YOUR TASK
Line count for "notice": give the number of lines in the records below that hold it, and nothing else.

(Data extracted from a collection)
BEGIN

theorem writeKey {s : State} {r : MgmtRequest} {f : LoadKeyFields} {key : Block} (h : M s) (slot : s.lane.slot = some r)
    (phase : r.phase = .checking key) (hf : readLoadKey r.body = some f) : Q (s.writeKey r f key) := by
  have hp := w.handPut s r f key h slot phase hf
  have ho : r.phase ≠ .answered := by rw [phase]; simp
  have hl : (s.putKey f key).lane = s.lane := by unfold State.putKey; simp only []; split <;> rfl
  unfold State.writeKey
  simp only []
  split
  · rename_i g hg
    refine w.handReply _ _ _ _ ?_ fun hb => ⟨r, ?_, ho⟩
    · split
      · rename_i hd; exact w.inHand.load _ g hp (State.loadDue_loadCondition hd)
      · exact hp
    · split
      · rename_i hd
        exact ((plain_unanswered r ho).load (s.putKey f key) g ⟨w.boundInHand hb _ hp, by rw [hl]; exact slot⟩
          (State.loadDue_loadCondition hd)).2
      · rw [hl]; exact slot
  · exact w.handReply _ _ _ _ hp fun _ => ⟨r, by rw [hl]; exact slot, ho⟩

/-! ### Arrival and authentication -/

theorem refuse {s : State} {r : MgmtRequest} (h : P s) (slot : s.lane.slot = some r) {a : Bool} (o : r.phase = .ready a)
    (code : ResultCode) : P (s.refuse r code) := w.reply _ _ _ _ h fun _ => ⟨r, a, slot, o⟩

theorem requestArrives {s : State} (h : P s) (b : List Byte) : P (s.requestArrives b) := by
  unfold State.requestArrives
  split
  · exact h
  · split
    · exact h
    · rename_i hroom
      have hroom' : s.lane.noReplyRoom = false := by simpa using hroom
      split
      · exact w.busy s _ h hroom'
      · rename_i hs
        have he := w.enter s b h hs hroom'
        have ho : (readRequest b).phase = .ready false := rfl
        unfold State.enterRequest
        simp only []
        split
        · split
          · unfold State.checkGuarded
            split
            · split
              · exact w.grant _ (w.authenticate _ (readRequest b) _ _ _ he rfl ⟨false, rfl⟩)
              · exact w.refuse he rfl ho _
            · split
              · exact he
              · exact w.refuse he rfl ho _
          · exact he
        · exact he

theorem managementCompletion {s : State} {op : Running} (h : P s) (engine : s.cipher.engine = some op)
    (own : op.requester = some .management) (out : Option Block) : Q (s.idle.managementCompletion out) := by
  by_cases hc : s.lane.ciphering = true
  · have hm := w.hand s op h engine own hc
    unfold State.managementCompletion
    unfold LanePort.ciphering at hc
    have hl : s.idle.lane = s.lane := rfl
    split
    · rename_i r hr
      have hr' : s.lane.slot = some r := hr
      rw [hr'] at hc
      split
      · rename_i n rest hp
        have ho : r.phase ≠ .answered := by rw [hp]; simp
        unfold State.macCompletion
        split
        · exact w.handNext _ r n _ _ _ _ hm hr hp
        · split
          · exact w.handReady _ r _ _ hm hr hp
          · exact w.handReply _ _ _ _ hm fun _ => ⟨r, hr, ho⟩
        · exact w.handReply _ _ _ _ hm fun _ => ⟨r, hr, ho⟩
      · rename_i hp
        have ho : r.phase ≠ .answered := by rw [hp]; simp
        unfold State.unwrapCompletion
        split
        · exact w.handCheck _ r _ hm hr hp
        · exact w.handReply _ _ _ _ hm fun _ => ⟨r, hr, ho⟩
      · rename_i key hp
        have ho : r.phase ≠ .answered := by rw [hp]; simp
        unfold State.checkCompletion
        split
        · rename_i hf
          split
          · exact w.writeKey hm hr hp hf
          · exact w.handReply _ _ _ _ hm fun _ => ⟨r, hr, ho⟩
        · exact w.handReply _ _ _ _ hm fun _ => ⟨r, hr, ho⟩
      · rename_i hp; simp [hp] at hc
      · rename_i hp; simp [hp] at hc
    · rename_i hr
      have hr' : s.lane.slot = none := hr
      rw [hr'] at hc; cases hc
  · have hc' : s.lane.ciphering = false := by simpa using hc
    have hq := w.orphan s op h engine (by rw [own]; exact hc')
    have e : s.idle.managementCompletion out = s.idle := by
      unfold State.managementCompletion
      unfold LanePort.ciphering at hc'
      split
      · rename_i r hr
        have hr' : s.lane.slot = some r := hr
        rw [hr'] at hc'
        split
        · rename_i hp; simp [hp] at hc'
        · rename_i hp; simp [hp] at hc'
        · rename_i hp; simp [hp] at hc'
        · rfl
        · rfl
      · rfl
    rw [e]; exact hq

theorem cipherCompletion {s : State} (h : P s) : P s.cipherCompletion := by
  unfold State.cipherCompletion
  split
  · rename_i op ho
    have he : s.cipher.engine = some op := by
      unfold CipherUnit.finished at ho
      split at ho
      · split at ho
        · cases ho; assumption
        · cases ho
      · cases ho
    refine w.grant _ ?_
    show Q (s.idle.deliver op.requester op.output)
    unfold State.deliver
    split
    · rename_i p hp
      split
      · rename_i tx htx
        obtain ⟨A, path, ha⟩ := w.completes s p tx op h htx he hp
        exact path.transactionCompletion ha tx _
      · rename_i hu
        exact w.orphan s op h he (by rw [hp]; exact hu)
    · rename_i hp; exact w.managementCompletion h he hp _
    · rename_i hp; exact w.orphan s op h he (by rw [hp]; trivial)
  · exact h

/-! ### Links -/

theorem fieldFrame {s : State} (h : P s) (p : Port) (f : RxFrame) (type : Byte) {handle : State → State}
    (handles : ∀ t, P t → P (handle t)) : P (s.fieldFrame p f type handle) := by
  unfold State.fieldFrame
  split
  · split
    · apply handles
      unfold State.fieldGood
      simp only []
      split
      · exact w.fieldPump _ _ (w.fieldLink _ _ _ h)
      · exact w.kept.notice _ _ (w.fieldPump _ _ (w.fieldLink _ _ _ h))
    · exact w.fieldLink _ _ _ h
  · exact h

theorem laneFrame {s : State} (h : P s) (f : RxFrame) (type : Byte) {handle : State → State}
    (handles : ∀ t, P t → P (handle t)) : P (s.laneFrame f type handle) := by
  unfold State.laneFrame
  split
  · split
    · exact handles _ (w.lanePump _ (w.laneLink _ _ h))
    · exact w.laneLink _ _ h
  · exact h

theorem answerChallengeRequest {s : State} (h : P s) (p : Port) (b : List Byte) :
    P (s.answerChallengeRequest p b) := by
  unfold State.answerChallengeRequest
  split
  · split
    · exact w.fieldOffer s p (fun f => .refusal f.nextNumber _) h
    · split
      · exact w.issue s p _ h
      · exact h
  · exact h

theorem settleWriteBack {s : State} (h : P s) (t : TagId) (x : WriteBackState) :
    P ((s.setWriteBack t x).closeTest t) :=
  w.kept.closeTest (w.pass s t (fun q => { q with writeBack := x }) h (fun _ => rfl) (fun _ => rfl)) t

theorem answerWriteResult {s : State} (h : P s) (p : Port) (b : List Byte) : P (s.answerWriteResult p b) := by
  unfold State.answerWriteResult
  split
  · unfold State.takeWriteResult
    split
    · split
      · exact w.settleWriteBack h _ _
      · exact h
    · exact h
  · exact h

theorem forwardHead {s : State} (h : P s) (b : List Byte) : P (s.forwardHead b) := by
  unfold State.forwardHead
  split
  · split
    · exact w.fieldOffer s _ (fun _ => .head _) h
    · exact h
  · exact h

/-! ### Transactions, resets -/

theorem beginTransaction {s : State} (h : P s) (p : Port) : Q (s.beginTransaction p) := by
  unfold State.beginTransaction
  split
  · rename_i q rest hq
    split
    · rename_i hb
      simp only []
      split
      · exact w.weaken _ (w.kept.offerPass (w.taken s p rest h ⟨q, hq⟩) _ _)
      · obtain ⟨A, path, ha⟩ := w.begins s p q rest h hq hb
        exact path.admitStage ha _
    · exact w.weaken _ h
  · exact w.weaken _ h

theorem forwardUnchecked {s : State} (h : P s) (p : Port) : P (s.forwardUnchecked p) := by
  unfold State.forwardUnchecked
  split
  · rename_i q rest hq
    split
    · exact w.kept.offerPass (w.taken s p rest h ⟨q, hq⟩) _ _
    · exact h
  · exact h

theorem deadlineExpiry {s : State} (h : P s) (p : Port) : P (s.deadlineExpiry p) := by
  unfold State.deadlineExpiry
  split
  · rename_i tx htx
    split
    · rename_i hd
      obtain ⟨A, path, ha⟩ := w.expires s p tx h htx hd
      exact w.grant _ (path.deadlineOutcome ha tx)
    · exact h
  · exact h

END
BEGIN

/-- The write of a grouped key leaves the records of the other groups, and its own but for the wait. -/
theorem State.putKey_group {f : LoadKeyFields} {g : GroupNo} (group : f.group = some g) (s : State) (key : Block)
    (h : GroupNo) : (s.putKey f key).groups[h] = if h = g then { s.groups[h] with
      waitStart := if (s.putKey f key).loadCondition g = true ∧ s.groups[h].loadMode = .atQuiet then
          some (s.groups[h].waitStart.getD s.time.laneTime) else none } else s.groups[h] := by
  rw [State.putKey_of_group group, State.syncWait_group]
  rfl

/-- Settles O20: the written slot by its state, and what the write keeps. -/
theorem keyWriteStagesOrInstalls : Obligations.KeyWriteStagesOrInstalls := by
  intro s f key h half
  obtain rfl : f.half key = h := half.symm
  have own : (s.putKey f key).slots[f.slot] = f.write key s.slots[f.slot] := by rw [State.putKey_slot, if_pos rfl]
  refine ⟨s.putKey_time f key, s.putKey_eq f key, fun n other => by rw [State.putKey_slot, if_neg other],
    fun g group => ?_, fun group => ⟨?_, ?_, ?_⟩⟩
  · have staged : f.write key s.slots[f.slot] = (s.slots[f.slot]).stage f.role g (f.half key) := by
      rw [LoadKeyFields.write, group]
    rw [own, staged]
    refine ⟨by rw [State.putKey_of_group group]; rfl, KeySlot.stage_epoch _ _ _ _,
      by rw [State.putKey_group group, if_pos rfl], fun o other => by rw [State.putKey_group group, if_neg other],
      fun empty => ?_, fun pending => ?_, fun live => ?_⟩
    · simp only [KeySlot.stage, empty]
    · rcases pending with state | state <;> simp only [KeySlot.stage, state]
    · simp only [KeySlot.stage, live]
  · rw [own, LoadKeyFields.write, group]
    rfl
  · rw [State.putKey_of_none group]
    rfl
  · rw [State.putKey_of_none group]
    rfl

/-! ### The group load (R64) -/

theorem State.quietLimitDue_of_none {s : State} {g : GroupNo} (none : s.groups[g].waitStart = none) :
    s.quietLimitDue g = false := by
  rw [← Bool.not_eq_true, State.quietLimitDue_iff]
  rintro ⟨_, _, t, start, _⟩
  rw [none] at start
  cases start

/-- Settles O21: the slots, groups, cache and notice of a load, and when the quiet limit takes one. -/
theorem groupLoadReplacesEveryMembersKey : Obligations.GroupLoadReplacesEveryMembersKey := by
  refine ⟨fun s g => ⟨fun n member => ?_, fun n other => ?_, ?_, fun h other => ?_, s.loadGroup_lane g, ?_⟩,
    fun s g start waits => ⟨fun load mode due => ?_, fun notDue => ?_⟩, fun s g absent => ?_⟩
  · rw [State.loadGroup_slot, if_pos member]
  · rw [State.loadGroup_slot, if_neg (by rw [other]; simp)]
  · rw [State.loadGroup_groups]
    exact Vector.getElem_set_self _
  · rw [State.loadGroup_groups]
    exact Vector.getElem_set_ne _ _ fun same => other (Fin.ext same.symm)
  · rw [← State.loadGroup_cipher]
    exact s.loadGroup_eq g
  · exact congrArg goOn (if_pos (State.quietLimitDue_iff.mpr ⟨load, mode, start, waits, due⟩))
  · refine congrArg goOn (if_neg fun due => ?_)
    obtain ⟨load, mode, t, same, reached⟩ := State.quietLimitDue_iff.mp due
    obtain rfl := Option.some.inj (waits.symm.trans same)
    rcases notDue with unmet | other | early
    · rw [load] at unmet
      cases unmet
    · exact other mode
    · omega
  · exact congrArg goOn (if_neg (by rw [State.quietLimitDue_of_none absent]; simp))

END

EXERCISE ANSWER
2